There has never been a better time for product innovation than now. The biggest opportunity in the financial services industry lies in delivering value to clients during difficult times. The COVID-19 pandemic demonstrated the importance of life insurance products, which delivered certainty for clients during this time of upheaval. As economic forces continue to transform, there will be an increase in demand for products that are more affordable and that offer more value for money – creating the perfect opportunity for new thinking. I also believe these circumstances position BrightRock ideally in the current market. An inherent characteristic of BrightRock’s needs-matched product architecture is the efficient way cover is structured. Clients can get around 40% more cover for the same premium. The product offering is designed to adapt to changes in consumers’ financial needs over time, ensuring that when people’s financial responsibilities are at their highest, their cover is as well. And as their needs reduce, the cover reduces. This delivers significant premium savings, and sustainable, cost-efficient financial protection, which I believe will be more in demand than ever.

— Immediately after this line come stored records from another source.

/-! ### Resets and start-up (chapters 4 and 5) -/

/-- A power-on reset and a pin reset end alike (R89, R90): everything in RAM takes its reset value, and the lines and the store stay. The
values that the tables replay rebuilds (page roles, cells, store mode, lifecycle, cover and the rest) hold until START_UP are the model's
choice of log entry 3. The job in flight is torn: a record position or a cell it was writing is left neither erased nor intact; of a header, the stamp being programmed
reads neither erased nor intact (R89), and of one with both stamps the wear stamp reads so, or stands and the sequence stamp reads so (the
model's choice of log entry 15); of a header or a page erase, only that page can have changed. The cause is POWER once the supply has been out of range. RSTN released changes the line alone. -/
def Obligations.ResetsClearRam : Prop :=
  ∀ s : State, ∃ (st : Store) (d : Nat),
    let held (power supply rstn : Bool) : Host.Outcome State Fault Refusal := .next (s.withPart
      { Part.reset with
        powerCause := power, supply := supply, rstn := rstn, pfw := s.pfw, tamp := s.tamp, store := st, draws := d })
    (∀ inRange : Bool, exec (.powerOnReset inRange) s = held true inRange s.rstn) ∧
    exec (.pinReset false) s = held s.powerCause s.supply false ∧
    exec (.pinReset true) s = .next (s.withPart { s.toPart with rstn := true }) ∧
    (s.inFlight = none → st = s.store) ∧
    (∀ f, s.inFlight = some f →
      (∀ p i, ((∃ n b, f.work = .record p i n b) ∨ (∃ r, f.work = .carry p i r)) →
        let g : StoredPage := { s.store.pages[p] with records := s.store.pages[p].records.set i .broken }
        st = { s.store with pages := s.store.pages.set p g }) ∧
      (∀ p w q, f.work = .header p w q → st.cells = s.store.cells ∧ st.pages[p].records = s.store.pages[p].records ∧
        (∀ k : Fin 8, k ≠ p → st.pages[k] = s.store.pages[k]) ∧
        (w = none → st.pages[p].wear = s.store.pages[p].wear) ∧ (q = none → st.pages[p].stamp = s.store.pages[p].stamp) ∧
        (w ≠ none → q = none → readStamp st.pages[p].wear = .broken) ∧
        (w = none → q ≠ none → readStamp st.pages[p].stamp = .broken) ∧
        (∀ m n, w = some m → q = some n →
          readStamp st.pages[p].wear = .broken ∧ st.pages[p].stamp = s.store.pages[p].stamp ∨
          st.pages[p].wear = encodeStamp wearMarker m ∧ readStamp st.pages[p].stamp = .broken)) ∧
      (∀ p, f.work = .pageErase p → st.cells = s.store.cells ∧ (∀ k : Fin 8, k ≠ p → st.pages[k] = s.store.pages[k]) ∧
        st.pages[p].wear = .broken ∧ st.pages[p].stamp = .broken) ∧
      (∀ c, ((∃ i g k, f.work = .cellProgram c i g k) ∨ f.work = .cellErase c) →
        st = { s.store with cells := s.store.cells.set c .broken }))

/-- START_UP, once the supply is in range and RSTN is high, replays the store and writes nothing to it (R91): the counts start from 0,
the ports, the tag engine and the envelope receiver are in their reset states, no job is in flight, no commit is open, the seal window
is closed. The lifecycle, the identity and the tamper count are those of their latest intact records (R96), and the next record takes a
number above every intact record's (R95). Otherwise START_UP changes nothing, which is the
model's choice of log entry 7. -/
def Obligations.StartUpReadsOnly : Prop :=
  ∀ s : State,
    (¬ (s.phase = .held ∧ s.supply = true ∧ s.rstn = true) → exec .startUp s = .next s) ∧
    (s.phase = .held → s.supply = true → s.rstn = true →
      ∃ t : Part, exec .startUp s = .next (s.withPart t) ∧
        t.phase = .replayed ∧ t.store = s.store ∧ t.draws = s.draws ∧ t.powerCause = s.powerCause ∧ t.supply = s.supply ∧
        t.rstn = s.rstn ∧ t.pfw = s.pfw ∧ t.tamp = s.tamp ∧ t.ms = 0 ∧ t.sec = 0 ∧ t.mp = .blank ∧ t.np = .blank ∧
        t.te = .blank ∧ t.receiver = .blank ∧ t.inFlight = none ∧ t.commits = [] ∧ t.lifeChanges = [] ∧ t.sealWindow = none ∧
        t.allocNext = 0 ∧ t.fullReclaims = 0 ∧
        (∀ f l id, latestIn s.store.found .life f → f.record.body? = some (.life l id) → t.lifecycle = l ∧ t.identity = id) ∧
        (unrecorded s.store.found .life → t.lifecycle = .blank ∧ t.identity = none) ∧
        (∀ f n, latestIn s.store.found .tamper f → f.record.body? = some (.tamper n) → t.tamperCount = n) ∧
        (unrecorded s.store.found .tamper → t.tamperCount = 0) ∧
        (∀ f ∈ s.store.found, f.record.seq < t.nextSeq))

Lesson 5: Strive to advance and evolve your offerings
Insurers will need to continuously look for ways to provide even more certainty to clients, especially when their needs change. This requires a willingness to grow, innovate and learn. In BrightRock’s case, this has meant a commitment to being responsive and to taking feedback from clients and their financial advisers, from business partners and from investors which has helped to guide us in terms of our strategies. BrightRock’s philosophy is to #LoveChange and I believe what will determine our future success, as we move from disrupter to established incumbent, is our ability to stay true to that commitment, which requires us to continually keep growing, innovating, and learning from these stakeholders.